** Supplied data follows **

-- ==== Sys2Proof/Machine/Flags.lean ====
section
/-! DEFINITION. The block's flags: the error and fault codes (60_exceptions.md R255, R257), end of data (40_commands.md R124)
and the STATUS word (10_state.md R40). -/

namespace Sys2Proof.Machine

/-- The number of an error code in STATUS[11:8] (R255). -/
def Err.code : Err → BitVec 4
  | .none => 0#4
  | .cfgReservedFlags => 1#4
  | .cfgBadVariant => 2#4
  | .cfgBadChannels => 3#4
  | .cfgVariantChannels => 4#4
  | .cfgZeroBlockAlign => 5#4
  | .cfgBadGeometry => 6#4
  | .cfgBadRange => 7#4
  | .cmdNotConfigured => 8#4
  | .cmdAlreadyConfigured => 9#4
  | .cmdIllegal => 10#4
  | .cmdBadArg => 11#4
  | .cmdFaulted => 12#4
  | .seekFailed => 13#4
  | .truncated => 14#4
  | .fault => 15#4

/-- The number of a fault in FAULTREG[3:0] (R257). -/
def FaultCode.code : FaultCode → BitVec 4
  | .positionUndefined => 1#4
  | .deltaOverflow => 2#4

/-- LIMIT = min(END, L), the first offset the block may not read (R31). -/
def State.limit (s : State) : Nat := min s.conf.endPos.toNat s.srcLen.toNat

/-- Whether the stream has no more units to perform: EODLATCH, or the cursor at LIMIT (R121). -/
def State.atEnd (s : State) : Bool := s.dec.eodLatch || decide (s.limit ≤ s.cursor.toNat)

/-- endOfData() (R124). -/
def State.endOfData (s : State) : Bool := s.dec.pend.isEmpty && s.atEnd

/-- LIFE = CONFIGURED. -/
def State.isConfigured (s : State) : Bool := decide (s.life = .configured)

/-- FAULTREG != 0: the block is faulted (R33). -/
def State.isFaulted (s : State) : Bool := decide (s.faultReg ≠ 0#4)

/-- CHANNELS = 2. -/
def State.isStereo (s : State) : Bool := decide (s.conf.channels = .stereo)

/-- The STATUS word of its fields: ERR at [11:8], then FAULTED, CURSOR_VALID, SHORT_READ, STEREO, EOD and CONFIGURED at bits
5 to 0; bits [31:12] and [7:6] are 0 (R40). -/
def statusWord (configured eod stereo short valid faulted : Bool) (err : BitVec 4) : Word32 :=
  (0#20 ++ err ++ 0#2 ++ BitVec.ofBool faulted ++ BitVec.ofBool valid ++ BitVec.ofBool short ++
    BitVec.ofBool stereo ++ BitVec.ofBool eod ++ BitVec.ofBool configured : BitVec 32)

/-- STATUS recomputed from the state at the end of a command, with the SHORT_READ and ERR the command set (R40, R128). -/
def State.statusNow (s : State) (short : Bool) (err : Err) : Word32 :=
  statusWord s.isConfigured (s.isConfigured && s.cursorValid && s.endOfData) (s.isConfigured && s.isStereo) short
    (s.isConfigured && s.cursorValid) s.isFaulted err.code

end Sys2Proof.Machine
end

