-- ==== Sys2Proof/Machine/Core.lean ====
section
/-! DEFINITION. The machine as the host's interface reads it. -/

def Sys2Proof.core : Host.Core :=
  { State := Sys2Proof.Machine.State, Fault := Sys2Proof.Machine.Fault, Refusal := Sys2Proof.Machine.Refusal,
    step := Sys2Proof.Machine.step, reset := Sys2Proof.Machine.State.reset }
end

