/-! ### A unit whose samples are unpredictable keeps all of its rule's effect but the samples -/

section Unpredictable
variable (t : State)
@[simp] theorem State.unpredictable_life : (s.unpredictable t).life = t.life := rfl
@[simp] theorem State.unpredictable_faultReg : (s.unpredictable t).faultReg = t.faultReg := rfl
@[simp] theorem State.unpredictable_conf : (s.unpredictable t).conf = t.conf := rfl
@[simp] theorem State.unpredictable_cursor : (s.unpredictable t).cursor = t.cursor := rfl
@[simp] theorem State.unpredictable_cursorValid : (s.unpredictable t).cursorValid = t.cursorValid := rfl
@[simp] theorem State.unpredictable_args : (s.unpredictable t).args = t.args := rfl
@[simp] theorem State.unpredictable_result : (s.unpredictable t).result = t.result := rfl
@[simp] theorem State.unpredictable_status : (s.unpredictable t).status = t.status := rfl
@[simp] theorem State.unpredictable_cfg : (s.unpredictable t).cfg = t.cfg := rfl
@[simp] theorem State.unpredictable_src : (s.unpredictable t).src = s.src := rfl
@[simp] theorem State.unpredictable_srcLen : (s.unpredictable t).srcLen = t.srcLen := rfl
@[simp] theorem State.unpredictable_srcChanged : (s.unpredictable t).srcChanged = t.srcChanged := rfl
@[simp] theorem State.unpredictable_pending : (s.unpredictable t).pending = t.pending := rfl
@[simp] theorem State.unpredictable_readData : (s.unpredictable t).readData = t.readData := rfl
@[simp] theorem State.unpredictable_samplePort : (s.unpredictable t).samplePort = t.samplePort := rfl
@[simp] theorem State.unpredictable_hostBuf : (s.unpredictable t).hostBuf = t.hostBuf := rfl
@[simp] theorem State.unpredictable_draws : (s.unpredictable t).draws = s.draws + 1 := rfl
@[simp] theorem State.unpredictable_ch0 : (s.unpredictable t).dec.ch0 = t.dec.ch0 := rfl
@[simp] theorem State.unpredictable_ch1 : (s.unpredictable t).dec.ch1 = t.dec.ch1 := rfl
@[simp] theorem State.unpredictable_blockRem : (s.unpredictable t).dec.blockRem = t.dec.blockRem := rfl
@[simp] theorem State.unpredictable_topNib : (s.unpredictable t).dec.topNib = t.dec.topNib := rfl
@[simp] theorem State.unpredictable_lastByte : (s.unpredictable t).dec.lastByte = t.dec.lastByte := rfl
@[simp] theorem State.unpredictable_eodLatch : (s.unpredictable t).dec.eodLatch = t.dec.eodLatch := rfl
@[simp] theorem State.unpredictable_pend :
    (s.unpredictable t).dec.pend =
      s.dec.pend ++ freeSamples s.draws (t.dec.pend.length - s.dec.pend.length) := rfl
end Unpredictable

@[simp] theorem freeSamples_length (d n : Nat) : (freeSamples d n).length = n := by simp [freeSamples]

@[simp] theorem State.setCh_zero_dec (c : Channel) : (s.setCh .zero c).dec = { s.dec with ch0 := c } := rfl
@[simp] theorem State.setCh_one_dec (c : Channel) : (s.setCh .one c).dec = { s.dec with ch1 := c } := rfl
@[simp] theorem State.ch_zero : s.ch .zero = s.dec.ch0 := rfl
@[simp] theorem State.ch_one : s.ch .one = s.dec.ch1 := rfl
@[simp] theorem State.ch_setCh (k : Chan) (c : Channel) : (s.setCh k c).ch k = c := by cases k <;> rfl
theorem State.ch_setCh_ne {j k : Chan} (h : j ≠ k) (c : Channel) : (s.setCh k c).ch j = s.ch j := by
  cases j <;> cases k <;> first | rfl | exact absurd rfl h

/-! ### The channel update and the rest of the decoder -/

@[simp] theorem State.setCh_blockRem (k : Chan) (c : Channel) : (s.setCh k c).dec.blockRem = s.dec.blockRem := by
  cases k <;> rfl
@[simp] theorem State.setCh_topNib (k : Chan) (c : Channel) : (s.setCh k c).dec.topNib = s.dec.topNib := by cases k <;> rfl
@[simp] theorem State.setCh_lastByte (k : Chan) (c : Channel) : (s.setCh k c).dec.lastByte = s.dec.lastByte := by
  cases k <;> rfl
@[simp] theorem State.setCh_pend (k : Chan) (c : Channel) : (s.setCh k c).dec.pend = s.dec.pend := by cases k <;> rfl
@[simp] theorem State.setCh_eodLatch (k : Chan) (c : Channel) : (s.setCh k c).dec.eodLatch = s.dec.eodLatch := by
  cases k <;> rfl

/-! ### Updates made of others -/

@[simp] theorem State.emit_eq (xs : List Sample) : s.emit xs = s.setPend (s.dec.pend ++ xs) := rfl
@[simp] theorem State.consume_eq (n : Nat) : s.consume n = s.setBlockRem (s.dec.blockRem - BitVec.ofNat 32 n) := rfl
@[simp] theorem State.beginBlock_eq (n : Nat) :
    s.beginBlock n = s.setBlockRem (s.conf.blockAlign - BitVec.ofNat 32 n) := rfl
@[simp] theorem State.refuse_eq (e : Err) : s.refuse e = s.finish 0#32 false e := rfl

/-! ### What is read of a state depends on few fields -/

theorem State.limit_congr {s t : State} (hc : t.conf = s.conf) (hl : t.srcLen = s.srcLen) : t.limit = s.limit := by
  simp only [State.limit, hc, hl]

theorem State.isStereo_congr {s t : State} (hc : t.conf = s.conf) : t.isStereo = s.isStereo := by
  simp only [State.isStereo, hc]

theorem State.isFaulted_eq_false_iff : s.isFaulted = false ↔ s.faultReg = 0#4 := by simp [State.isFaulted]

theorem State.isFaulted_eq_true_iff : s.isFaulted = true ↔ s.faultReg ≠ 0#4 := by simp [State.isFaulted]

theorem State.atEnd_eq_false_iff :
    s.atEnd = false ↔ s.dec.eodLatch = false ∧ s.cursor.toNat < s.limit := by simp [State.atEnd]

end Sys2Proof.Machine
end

** End of Supplied data **
** Supplied data follows **

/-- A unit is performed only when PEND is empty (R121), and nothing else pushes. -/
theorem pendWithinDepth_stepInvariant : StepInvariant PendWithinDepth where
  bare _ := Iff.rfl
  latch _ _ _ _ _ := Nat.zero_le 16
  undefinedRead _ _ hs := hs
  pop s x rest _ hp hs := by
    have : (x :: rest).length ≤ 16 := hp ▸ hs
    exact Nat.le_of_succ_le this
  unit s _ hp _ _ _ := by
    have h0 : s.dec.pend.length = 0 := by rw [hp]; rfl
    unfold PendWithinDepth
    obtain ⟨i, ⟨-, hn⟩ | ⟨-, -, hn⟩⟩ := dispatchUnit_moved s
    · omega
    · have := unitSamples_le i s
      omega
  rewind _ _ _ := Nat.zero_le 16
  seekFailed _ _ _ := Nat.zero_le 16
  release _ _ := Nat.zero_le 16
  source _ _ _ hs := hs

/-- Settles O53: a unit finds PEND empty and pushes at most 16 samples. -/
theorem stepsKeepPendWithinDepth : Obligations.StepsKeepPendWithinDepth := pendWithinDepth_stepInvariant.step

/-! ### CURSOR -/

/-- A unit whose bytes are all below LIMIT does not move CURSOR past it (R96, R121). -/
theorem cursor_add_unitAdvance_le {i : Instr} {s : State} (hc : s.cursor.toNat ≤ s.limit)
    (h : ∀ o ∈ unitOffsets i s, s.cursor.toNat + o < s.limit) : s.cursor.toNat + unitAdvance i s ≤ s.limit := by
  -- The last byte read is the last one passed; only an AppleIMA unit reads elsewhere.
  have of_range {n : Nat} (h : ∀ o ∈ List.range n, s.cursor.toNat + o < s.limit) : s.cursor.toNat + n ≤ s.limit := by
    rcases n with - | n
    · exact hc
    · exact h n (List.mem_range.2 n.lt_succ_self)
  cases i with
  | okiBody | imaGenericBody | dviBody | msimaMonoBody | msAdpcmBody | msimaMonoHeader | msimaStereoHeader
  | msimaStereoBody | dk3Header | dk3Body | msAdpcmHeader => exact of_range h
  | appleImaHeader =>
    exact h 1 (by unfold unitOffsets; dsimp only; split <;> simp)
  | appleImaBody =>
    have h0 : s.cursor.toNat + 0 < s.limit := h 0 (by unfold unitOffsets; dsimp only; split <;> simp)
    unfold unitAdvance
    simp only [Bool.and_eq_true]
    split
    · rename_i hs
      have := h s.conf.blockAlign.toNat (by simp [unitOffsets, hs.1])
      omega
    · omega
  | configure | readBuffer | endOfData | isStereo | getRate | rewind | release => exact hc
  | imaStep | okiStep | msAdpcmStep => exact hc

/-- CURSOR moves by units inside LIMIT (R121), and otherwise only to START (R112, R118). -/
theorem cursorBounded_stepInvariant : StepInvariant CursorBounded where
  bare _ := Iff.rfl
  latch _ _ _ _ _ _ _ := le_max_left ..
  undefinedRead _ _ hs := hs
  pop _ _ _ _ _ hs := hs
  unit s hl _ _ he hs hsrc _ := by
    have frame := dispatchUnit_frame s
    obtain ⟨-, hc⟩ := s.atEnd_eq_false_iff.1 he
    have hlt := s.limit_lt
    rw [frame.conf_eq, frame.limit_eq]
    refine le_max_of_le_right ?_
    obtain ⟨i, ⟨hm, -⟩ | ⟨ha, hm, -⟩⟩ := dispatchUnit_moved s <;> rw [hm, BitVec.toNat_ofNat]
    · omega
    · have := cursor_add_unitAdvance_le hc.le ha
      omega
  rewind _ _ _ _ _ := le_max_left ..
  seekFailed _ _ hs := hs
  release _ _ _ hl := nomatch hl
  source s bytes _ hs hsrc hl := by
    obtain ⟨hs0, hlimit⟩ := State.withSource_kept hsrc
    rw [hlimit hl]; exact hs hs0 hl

** End of Supplied data **

#### Task description
Would you output, from the records above, exactly the run of lines that starts at the line containing "5 to 0; bits" and ends at the line containing "(R40, R128). -/", and only that run?

#### Response to this exercise
5 to 0; bits [31:12] and [7:6] are 0 (R40). -/
def statusWord (configured eod stereo short valid faulted : Bool) (err : BitVec 4) : Word32 :=
  (0#20 ++ err ++ 0#2 ++ BitVec.ofBool faulted ++ BitVec.ofBool valid ++ BitVec.ofBool short ++
    BitVec.ofBool stereo ++ BitVec.ofBool eod ++ BitVec.ofBool configured : BitVec 32)

/-- STATUS recomputed from the state at the end of a command, with the SHORT_READ and ERR the command set (R40, R128). -/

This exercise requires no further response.